Sarwan AliPrakash ChourasiaZahra TayebiBabatunde BelloMurray Patterson
Published in: Medical & biological engineering & computing (2023)
The amount of sequencing data for SARS-CoV-2 is several orders of magnitude larger than any virus. This will continue to grow geometrically for SARS-CoV-2, and other viruses, as many countries heavily finance genomic surveillance efforts. Hence, we need methods for processing large amounts of sequence data to allow for effective yet timely decision-making. Such data will come from heterogeneous sources: aligned, unaligned, or even unassembled raw nucleotide or amino acid sequencing reads pertaining to the whole genome or regions (e.g., spike) of interest. In this work, we propose ViralVectors, a compact feature vector generation from virome sequencing data that allows effective downstream analysis. Such generation is based on minimizers, a type of lightweight "signature" of a sequence, used traditionally in assembly and read mapping - to our knowledge, the first use minimizers in this way.
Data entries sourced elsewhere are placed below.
/-- MemoryStaysCanonical: reset memory, and a state whose memory lists bytes, with a turn that answers a next state. -/
theorem witness_MemoryStaysCanonical : Memory.wf State.reset.mem ∧ Memory.wf (State.reset.setHomeBytes 0x1000 [1, 0, 2]).mem
    ∧ (got (step { (State.reset.setHomeBytes 0x1000 [1, 0, 2]) with agenda := [⟨1, .event (.hostWrite 0x1001 [7, 0])⟩] }) (fun t => t.mem)) = some [(0x1000, 1), (0x1001, 7)] := by
  refine ⟨by decide, by decide, by decide +kernel⟩
end Sys2Proof.Tests
end

section
/-! Byte order and the homes (R3, R275). -/

namespace Sys2Proof.Machine

/-- The bytes of a value stand in rising order of significance (R3). -/
theorem leBytes_getElem? (n v i : Nat) (h : i < n) : (leBytes n v)[i]? = some (BitVec.ofNat 8 (v / 256 ^ i)) := by
  induction n generalizing v i with
  | zero => omega
  | succ n ih =>
    cases i with
    | zero => simp [leBytes]
    | succ i => rw [leBytes, List.getElem?_cons_succ, ih _ _ (by omega), Nat.div_div_eq_div_mul, Nat.pow_succ']

/-- Settles O23: each clause is a rule of home memory or of the byte order. -/
theorem homeMemory : Obligations.HomeMemory :=
  ⟨fun s a x b => s.homeByte_setHomeByte a x b, fun s a b => s.setHomeByte_wf a b, fun s a x l => s.homeByte_setHomeBytes a x l,
    fun s a l => s.setHomeBytes_wf a l, leNat_leBytes, leBytes_getElem?, State.reset_memory⟩

end Sys2Proof.Machine
end

section
/-! System registers (R232 to R234): which rows name them, what each reads, and what a read after a write gives. -/

namespace Sys2Proof.Machine

/-! ### Instructions of a column core -/

/-- A row of a column core that issues runs its body on its one lane. -/
theorem runMem_colBody_issues {i r f s e ls c lv} (body : Row → Fields → Env → Nat → LaneView → State → State) (h : Issues i r f s e ls)
    (hc : OnColumn e ls c lv) : runMem i (colBody body) s = body r f e c lv s := by
  obtain ⟨hwho, rfl⟩ := hc
  have hact : laneActive f lv = true := by simpa using h.active
  rw [runMem_issues _ h]
  simp only [colBody, hwho, List.filter_cons, hact, if_true]

/-- A refused instruction of a column core takes the illegal-instruction trap (R59, R226). -/
theorem State.refuse_of_col {e : Env} {c : Nat} (hwho : e.who = .col c) (s : State) (f : Fields) (lv : LaneView) (reason : Nat) :
    s.refuse f e lv reason = s.takeTrap c 1 reason e.addr e.pc 0 := by
  simp only [State.refuse, State.finishOne, State.commit, hwho]
  rfl

/-! ### Who may read and write a register -/

/-- The rows of R232: first and last number, the privilege that may read, the one that may write. -/
def sysRows : List (Nat × Nat × Nat × Option Nat) :=
  [(0x000, 0x000, 0, none), (0x010, 0x01A, 1, some 1), (0x020, 0x029, 3, some 3), (0x030, 0x031, 1, some 1), (0x040, 0x040, 1, some 1),
    (0x041, 0x041, 0, some 3), (0x042, 0x043, 3, some 3), (0x050, 0x050, 0, some 3), (0x051, 0x051, 0, some 1), (0x052, 0x053, 0, none),
    (0x060, 0x06B, 0, none), (0x070, 0x070, 1, some 1), (0x071, 0x071, 1, none), (0x080, 0x082, 1, some 1), (0x090, 0x092, 0, none),
    (0x0A0, 0x0A0, 1, none), (0x100, 0x13F, 1, some 1)]

/-- No number from 0x140 on is named. -/
theorem sysRule_above {n : Nat} (h : 0x140 ≤ n) : sysRule n = none := by
  simp (disch := omega) only [sysRule, decide_eq_false, Bool.and_false, Bool.or_false, Bool.false_eq_true, if_false, if_neg]

theorem sysRows_above {n : Nat} (h : 0x140 ≤ n) : sysRows.find? (fun t => t.1 ≤ n && n ≤ t.2.1) = none := by
  refine List.find?_eq_none.2 fun t ht => ?_
  have hlast : ∀ t ∈ sysRows, t.2.1 < 0x140 := by decide
  have := hlast t ht
  simp only [Bool.and_eq_true, decide_eq_true_eq]
  omega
We validate our approach on different types of sequencing data: (a) 2.5M SARS-CoV-2 spike sequences (to show scalability); (b) 3K Coronaviridae spike sequences (to show robustness to more genomic variability); and (c) 4K raw WGS reads sets taken from nasal-swab PCR tests (to show the ability to process unassembled reads). Our results show that ViralVectors outperforms current benchmarks in most classification and clustering tasks. Graphical Abstract showing the all steps of proposed approach. We start by collecting the sequence-based data. Then Data cleaning and preprocessing is applied. After that, we generate the feature embeddings using minimizer based approach. Then Classification and clustering algorithms are applied on the resultant data and predictions are made on the test set.